• _ASSIGNMENT_
Within the entries below, find the portion that opens with the line containing "rs1).setWidth n) ∧" and closes with the line containing "core n rd i))". Retype that portion exactly and only.

• _EXERCISE DATA_

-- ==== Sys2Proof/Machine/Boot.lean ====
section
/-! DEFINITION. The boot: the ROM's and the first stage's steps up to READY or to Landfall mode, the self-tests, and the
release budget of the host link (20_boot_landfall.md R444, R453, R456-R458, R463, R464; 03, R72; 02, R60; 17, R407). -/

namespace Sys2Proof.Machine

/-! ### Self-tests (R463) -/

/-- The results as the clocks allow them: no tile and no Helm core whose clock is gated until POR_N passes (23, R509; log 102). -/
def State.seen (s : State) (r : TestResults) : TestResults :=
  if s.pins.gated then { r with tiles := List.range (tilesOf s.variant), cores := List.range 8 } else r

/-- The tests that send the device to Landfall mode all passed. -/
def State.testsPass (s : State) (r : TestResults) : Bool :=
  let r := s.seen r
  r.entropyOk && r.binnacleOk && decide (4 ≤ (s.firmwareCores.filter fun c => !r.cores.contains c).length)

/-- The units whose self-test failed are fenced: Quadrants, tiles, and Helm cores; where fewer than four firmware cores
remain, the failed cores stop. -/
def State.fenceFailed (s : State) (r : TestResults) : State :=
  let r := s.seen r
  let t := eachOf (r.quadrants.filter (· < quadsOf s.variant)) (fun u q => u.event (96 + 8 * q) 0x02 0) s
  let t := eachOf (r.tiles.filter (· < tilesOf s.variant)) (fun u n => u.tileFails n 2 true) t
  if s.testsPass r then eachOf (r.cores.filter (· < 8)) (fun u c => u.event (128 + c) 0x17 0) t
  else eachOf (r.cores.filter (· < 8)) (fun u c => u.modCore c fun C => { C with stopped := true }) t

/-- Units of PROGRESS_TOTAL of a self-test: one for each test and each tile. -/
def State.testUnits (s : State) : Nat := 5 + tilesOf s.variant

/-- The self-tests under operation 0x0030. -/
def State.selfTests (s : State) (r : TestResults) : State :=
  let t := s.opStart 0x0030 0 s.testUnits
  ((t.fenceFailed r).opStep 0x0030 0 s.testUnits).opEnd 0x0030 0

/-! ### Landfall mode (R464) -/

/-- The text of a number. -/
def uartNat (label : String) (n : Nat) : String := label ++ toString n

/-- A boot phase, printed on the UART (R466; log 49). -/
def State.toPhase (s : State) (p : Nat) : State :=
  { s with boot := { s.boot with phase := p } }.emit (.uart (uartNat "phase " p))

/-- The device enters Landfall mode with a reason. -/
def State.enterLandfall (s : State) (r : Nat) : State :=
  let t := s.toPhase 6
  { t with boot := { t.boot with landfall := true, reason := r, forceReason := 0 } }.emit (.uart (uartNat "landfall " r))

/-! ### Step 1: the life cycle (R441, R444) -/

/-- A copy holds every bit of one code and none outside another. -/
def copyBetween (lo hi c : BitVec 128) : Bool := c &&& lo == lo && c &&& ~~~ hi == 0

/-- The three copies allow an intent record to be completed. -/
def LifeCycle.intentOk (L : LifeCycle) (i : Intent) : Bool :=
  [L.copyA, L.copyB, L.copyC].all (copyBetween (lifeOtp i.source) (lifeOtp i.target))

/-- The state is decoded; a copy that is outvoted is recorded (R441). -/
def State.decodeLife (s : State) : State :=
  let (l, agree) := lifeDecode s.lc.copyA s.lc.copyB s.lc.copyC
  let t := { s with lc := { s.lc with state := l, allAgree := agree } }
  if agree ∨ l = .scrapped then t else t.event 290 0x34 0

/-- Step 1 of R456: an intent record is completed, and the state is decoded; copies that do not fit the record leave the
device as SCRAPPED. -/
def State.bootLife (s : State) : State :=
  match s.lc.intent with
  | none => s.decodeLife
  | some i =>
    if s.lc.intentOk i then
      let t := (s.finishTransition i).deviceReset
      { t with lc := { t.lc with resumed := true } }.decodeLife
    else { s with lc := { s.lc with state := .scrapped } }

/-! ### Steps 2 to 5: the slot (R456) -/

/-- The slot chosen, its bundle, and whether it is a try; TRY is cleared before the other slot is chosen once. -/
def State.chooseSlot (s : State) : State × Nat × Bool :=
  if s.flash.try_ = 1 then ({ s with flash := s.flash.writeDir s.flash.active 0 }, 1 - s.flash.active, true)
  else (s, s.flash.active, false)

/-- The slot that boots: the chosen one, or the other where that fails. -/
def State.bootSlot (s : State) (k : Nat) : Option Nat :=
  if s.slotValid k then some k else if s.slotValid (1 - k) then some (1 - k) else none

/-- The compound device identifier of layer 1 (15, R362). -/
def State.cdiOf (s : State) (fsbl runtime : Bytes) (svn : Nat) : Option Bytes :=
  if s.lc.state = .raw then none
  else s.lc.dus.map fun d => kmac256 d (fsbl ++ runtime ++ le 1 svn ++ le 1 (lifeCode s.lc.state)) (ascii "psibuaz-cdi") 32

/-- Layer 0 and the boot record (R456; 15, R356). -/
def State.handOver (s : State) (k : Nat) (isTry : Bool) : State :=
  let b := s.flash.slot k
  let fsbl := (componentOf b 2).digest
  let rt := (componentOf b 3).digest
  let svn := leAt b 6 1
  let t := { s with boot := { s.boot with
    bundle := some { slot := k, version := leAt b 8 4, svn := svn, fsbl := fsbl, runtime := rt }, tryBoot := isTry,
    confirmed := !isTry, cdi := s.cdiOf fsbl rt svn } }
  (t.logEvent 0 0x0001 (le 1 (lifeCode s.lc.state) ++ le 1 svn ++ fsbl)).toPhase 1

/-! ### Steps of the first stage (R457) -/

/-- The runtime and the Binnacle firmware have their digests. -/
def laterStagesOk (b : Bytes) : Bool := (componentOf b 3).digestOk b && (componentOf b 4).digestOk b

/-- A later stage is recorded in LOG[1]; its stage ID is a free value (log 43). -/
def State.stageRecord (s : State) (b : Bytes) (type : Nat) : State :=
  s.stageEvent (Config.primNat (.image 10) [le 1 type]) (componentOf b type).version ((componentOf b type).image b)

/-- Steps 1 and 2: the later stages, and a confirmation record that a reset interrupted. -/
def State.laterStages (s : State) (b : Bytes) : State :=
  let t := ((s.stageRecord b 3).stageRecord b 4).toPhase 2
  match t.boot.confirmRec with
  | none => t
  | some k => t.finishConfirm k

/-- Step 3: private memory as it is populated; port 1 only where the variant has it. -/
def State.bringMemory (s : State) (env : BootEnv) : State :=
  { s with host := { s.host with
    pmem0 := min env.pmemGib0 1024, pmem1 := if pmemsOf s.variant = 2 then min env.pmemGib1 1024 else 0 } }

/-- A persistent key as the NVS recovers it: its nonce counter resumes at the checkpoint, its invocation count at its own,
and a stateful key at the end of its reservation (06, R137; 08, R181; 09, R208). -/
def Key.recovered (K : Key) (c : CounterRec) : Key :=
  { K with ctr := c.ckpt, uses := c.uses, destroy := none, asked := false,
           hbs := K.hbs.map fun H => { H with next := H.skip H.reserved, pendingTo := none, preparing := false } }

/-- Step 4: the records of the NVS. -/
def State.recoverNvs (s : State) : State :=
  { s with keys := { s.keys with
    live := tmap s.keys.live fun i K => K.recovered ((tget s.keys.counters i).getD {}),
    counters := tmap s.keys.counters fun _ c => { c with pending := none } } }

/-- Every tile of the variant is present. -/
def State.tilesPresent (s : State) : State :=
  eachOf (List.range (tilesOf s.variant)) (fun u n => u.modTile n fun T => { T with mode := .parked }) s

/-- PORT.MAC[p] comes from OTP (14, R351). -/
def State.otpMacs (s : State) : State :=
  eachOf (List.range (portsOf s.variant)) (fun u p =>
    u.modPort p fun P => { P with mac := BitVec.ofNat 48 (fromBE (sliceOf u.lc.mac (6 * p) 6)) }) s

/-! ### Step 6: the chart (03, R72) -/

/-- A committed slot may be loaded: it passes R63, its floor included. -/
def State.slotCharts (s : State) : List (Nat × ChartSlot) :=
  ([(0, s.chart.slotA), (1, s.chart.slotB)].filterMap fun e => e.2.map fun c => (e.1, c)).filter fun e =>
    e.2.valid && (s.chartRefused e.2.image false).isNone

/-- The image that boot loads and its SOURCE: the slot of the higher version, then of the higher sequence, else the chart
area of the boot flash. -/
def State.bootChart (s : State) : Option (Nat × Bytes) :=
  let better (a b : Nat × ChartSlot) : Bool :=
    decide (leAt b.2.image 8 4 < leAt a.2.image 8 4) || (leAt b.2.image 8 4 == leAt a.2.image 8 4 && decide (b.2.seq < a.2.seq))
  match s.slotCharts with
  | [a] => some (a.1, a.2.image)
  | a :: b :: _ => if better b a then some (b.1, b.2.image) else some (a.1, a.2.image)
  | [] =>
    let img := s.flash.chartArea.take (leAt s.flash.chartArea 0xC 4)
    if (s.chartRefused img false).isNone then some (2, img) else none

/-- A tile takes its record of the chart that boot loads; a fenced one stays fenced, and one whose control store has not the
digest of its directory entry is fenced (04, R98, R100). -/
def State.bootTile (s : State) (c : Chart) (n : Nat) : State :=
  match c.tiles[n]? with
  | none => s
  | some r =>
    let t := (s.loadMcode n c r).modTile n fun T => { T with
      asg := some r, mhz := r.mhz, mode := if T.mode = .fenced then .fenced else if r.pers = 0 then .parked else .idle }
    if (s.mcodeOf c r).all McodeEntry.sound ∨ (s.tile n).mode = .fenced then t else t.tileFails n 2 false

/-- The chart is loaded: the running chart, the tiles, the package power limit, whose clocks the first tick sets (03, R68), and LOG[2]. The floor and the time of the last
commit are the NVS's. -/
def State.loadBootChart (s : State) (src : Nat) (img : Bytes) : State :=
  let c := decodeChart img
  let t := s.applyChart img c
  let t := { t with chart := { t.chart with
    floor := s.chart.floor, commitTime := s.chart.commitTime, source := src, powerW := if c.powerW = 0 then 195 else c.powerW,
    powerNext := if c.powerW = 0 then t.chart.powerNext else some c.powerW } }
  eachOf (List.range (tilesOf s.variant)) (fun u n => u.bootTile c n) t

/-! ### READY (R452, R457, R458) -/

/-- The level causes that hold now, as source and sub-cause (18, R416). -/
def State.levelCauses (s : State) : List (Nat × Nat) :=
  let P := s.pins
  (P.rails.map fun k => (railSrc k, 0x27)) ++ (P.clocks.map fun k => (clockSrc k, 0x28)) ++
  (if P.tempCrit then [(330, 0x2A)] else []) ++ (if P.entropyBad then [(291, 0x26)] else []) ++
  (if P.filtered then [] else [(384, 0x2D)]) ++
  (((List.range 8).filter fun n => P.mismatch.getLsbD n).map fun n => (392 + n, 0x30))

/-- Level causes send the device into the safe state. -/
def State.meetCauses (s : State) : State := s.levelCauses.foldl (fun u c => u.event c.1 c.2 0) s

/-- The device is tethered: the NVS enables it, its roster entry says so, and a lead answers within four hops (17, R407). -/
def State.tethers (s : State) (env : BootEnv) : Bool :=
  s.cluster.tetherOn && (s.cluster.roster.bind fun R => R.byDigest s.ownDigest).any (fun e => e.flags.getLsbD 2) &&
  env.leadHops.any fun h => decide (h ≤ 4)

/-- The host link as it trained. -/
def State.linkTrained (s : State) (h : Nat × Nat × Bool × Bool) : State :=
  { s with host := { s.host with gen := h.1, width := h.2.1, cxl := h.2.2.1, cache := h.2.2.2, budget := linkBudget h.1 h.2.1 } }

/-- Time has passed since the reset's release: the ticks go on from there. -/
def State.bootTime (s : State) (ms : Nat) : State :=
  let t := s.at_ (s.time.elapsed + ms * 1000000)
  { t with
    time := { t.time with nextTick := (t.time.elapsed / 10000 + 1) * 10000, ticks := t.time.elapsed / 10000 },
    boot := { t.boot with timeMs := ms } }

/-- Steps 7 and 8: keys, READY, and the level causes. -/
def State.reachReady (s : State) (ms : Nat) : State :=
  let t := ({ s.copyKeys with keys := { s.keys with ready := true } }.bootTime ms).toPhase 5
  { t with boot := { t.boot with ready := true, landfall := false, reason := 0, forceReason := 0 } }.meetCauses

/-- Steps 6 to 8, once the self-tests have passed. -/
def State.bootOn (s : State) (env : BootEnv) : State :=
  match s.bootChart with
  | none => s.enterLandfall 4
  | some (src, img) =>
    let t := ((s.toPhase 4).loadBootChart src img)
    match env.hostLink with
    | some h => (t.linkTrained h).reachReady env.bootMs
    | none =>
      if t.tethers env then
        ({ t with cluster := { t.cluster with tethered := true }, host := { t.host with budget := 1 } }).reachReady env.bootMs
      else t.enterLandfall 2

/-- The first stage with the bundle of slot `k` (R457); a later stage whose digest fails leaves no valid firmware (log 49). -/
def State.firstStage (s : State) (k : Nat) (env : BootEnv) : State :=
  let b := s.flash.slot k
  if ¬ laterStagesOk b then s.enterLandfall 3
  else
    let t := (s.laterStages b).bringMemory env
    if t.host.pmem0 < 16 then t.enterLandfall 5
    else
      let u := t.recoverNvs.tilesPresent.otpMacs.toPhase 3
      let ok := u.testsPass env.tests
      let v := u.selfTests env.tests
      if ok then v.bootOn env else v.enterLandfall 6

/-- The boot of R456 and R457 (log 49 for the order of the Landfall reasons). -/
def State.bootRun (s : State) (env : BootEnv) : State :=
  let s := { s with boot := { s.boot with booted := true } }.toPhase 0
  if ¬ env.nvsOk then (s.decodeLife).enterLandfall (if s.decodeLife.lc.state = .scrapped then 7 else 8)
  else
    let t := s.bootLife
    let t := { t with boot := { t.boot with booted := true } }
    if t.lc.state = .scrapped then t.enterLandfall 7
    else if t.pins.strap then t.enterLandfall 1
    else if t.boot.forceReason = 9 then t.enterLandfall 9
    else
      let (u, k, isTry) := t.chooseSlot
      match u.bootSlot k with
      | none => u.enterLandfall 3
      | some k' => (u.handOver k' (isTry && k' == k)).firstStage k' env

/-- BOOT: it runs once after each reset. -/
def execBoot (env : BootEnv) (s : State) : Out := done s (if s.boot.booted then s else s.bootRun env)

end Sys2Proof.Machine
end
---
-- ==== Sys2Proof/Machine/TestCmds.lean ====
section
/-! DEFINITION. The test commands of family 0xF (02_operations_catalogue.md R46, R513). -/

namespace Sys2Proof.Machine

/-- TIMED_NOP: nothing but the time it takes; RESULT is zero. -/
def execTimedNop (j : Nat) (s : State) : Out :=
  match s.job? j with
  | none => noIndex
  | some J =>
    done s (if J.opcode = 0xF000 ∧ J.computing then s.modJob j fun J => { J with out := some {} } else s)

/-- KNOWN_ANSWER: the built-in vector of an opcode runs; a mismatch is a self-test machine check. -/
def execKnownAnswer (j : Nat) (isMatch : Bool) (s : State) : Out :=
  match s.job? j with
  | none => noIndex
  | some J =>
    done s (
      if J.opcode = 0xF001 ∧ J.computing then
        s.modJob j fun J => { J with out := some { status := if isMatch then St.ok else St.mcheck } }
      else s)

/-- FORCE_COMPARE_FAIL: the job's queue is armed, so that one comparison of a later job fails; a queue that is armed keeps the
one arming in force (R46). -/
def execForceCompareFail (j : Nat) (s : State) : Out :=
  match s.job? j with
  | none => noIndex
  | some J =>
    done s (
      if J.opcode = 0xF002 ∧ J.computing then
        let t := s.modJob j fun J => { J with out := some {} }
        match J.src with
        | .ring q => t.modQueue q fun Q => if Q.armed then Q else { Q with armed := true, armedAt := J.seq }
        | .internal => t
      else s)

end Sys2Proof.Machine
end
---
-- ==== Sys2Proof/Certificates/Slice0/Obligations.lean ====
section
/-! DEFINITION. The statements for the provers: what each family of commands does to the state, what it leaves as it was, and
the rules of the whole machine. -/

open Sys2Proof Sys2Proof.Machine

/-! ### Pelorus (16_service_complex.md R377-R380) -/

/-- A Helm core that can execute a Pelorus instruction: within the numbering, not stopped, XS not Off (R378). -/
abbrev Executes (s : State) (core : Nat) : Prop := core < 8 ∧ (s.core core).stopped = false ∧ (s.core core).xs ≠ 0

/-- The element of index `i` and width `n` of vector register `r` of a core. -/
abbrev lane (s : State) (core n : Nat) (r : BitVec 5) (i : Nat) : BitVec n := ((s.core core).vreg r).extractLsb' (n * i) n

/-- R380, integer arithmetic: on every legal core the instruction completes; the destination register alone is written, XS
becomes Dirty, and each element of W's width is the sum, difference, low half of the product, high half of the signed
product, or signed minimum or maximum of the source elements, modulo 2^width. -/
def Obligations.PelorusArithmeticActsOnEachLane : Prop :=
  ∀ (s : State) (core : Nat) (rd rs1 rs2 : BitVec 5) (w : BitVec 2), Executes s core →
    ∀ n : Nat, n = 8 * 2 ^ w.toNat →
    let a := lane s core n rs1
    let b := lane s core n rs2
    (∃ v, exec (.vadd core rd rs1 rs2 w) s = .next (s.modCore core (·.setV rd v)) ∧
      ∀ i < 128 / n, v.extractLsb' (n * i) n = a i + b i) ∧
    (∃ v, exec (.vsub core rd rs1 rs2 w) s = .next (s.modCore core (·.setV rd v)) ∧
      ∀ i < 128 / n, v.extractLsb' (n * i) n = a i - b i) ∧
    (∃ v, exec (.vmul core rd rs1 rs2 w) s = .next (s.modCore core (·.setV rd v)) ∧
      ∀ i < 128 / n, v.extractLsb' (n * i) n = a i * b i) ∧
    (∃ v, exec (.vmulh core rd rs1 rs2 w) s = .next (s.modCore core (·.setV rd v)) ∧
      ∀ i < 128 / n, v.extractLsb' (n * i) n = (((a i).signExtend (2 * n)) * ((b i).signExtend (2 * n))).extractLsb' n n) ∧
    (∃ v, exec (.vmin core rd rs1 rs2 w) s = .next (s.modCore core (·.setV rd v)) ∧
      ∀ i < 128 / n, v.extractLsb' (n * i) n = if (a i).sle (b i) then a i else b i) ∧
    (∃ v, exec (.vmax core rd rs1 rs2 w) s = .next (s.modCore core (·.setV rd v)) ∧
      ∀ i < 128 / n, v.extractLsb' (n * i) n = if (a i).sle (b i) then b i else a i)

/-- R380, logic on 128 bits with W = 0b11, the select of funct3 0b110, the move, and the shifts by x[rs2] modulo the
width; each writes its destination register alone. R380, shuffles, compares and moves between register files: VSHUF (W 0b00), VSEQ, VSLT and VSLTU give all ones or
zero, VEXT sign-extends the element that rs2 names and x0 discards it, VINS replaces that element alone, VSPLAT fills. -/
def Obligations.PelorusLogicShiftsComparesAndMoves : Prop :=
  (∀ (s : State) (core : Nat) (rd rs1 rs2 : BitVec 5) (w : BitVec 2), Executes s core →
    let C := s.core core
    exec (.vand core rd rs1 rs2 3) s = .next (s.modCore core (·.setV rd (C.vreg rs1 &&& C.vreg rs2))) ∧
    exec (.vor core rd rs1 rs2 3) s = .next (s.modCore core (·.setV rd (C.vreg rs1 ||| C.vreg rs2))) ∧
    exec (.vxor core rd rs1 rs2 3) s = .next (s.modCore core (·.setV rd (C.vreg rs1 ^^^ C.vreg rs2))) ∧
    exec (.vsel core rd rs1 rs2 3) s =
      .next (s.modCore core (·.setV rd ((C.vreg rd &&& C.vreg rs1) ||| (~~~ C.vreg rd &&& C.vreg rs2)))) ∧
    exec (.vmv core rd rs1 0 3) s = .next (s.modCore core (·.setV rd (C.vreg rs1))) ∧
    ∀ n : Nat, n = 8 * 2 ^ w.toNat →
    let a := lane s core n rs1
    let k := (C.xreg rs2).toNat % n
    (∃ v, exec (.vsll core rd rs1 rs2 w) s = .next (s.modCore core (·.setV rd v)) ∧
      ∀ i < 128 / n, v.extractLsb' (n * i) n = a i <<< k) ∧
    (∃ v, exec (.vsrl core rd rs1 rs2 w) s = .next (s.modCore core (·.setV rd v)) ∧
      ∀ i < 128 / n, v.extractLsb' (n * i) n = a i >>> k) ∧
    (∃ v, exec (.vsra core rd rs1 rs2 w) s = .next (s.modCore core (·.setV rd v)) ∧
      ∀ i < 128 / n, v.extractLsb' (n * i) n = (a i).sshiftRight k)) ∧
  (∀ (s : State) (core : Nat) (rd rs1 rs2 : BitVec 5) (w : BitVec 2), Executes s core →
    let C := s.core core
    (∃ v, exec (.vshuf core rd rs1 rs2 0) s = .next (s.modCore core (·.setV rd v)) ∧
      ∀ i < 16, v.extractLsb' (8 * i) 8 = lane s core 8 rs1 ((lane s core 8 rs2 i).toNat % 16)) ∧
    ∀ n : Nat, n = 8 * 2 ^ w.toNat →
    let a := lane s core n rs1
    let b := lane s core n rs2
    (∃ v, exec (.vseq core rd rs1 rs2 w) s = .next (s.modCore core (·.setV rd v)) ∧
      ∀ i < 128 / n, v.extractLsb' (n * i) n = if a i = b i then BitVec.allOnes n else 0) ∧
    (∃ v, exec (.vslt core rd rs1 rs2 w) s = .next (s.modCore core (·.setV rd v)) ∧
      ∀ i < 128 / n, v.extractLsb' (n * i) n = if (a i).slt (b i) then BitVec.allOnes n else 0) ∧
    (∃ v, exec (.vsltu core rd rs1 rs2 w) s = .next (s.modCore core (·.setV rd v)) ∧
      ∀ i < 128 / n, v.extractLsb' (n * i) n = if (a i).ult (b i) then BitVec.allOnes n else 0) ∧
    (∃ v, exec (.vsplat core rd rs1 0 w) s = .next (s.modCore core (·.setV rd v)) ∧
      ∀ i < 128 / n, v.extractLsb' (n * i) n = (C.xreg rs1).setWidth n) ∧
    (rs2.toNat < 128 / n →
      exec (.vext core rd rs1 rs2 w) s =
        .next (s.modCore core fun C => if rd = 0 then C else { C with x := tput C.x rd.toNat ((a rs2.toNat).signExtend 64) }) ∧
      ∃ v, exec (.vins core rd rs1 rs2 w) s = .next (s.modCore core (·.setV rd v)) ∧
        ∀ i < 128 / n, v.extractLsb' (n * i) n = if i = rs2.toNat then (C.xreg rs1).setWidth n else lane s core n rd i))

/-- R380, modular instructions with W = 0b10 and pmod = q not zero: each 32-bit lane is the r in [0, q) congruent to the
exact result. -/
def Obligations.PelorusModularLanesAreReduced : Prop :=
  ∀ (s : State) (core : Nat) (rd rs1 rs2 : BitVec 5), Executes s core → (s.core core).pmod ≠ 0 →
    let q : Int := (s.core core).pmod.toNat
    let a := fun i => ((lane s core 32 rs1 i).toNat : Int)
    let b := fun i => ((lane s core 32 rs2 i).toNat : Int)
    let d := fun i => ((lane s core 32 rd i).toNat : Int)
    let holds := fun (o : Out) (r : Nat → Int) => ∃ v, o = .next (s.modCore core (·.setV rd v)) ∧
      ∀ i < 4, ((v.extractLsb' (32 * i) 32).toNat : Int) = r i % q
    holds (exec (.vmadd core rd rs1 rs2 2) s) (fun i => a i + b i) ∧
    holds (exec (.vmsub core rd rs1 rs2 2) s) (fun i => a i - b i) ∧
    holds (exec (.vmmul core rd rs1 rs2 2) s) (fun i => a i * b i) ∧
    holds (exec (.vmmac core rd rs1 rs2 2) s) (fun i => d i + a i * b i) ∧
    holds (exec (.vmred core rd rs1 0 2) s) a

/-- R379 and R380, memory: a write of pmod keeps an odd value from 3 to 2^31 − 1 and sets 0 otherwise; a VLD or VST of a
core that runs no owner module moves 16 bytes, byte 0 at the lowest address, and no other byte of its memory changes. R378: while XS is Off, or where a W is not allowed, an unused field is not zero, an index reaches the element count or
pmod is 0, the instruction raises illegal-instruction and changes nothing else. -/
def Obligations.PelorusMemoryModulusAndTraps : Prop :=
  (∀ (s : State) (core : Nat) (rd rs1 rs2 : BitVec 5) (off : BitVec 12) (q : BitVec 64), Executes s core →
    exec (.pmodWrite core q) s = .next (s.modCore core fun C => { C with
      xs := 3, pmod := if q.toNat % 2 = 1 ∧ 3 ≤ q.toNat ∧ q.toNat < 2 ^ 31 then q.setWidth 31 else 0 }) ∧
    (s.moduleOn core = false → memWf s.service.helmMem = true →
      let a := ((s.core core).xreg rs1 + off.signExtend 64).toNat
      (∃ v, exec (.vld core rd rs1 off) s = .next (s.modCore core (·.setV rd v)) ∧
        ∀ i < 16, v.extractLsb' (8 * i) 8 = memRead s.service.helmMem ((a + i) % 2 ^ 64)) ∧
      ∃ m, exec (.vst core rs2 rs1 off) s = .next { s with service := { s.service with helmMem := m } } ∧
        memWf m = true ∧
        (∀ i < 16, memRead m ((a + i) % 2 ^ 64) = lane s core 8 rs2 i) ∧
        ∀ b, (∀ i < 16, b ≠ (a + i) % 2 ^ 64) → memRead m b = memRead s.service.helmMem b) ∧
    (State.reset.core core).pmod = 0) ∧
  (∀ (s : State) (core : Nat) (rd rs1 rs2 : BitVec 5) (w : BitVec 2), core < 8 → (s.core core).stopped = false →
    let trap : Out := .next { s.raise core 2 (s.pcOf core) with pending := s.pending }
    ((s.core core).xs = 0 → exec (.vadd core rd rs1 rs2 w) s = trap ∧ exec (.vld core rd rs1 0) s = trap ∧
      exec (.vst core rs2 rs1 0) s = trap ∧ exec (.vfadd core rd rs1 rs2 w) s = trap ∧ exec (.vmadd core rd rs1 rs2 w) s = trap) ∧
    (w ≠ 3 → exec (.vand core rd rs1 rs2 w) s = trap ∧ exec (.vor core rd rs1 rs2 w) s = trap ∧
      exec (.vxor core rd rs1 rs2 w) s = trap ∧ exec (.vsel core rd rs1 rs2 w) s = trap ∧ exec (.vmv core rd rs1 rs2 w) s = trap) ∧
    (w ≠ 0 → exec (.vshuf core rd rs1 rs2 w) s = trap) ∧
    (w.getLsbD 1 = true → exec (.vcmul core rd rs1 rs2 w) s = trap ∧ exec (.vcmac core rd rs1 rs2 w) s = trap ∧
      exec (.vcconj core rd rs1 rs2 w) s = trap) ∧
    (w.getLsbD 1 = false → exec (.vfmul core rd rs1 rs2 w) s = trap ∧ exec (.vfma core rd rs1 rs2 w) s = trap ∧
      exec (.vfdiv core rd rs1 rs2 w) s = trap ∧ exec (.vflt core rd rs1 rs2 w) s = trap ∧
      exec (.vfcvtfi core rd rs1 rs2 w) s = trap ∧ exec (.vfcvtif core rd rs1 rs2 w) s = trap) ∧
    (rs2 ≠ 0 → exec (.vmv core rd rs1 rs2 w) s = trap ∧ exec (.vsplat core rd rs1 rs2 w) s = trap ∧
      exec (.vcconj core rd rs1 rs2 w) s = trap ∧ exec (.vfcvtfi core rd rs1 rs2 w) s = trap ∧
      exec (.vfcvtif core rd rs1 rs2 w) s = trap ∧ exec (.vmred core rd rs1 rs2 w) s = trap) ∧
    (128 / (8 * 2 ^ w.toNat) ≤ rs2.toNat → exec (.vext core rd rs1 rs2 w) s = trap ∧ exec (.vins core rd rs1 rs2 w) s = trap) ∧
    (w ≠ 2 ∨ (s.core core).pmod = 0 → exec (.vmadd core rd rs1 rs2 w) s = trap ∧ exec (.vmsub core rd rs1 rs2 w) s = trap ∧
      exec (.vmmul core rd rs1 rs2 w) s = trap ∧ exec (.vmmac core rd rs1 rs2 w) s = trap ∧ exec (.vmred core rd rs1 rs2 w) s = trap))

• _OUTPUT_
      ∀ i < 128 / n, v.extractLsb' (n * i) n = (C.xreg rs1).setWidth n) ∧
    (rs2.toNat < 128 / n →
      exec (.vext core rd rs1 rs2 w) s =
        .next (s.modCore core fun C => if rd = 0 then C else { C with x := tput C.x rd.toNat ((a rs2.toNat).signExtend 64) }) ∧
      ∃ v, exec (.vins core rd rs1 rs2 w) s = .next (s.modCore core (·.setV rd v)) ∧
        ∀ i < 128 / n, v.extractLsb' (n * i) n = if i = rs2.toNat then (C.xreg rs1).setWidth n else lane s core n rd i))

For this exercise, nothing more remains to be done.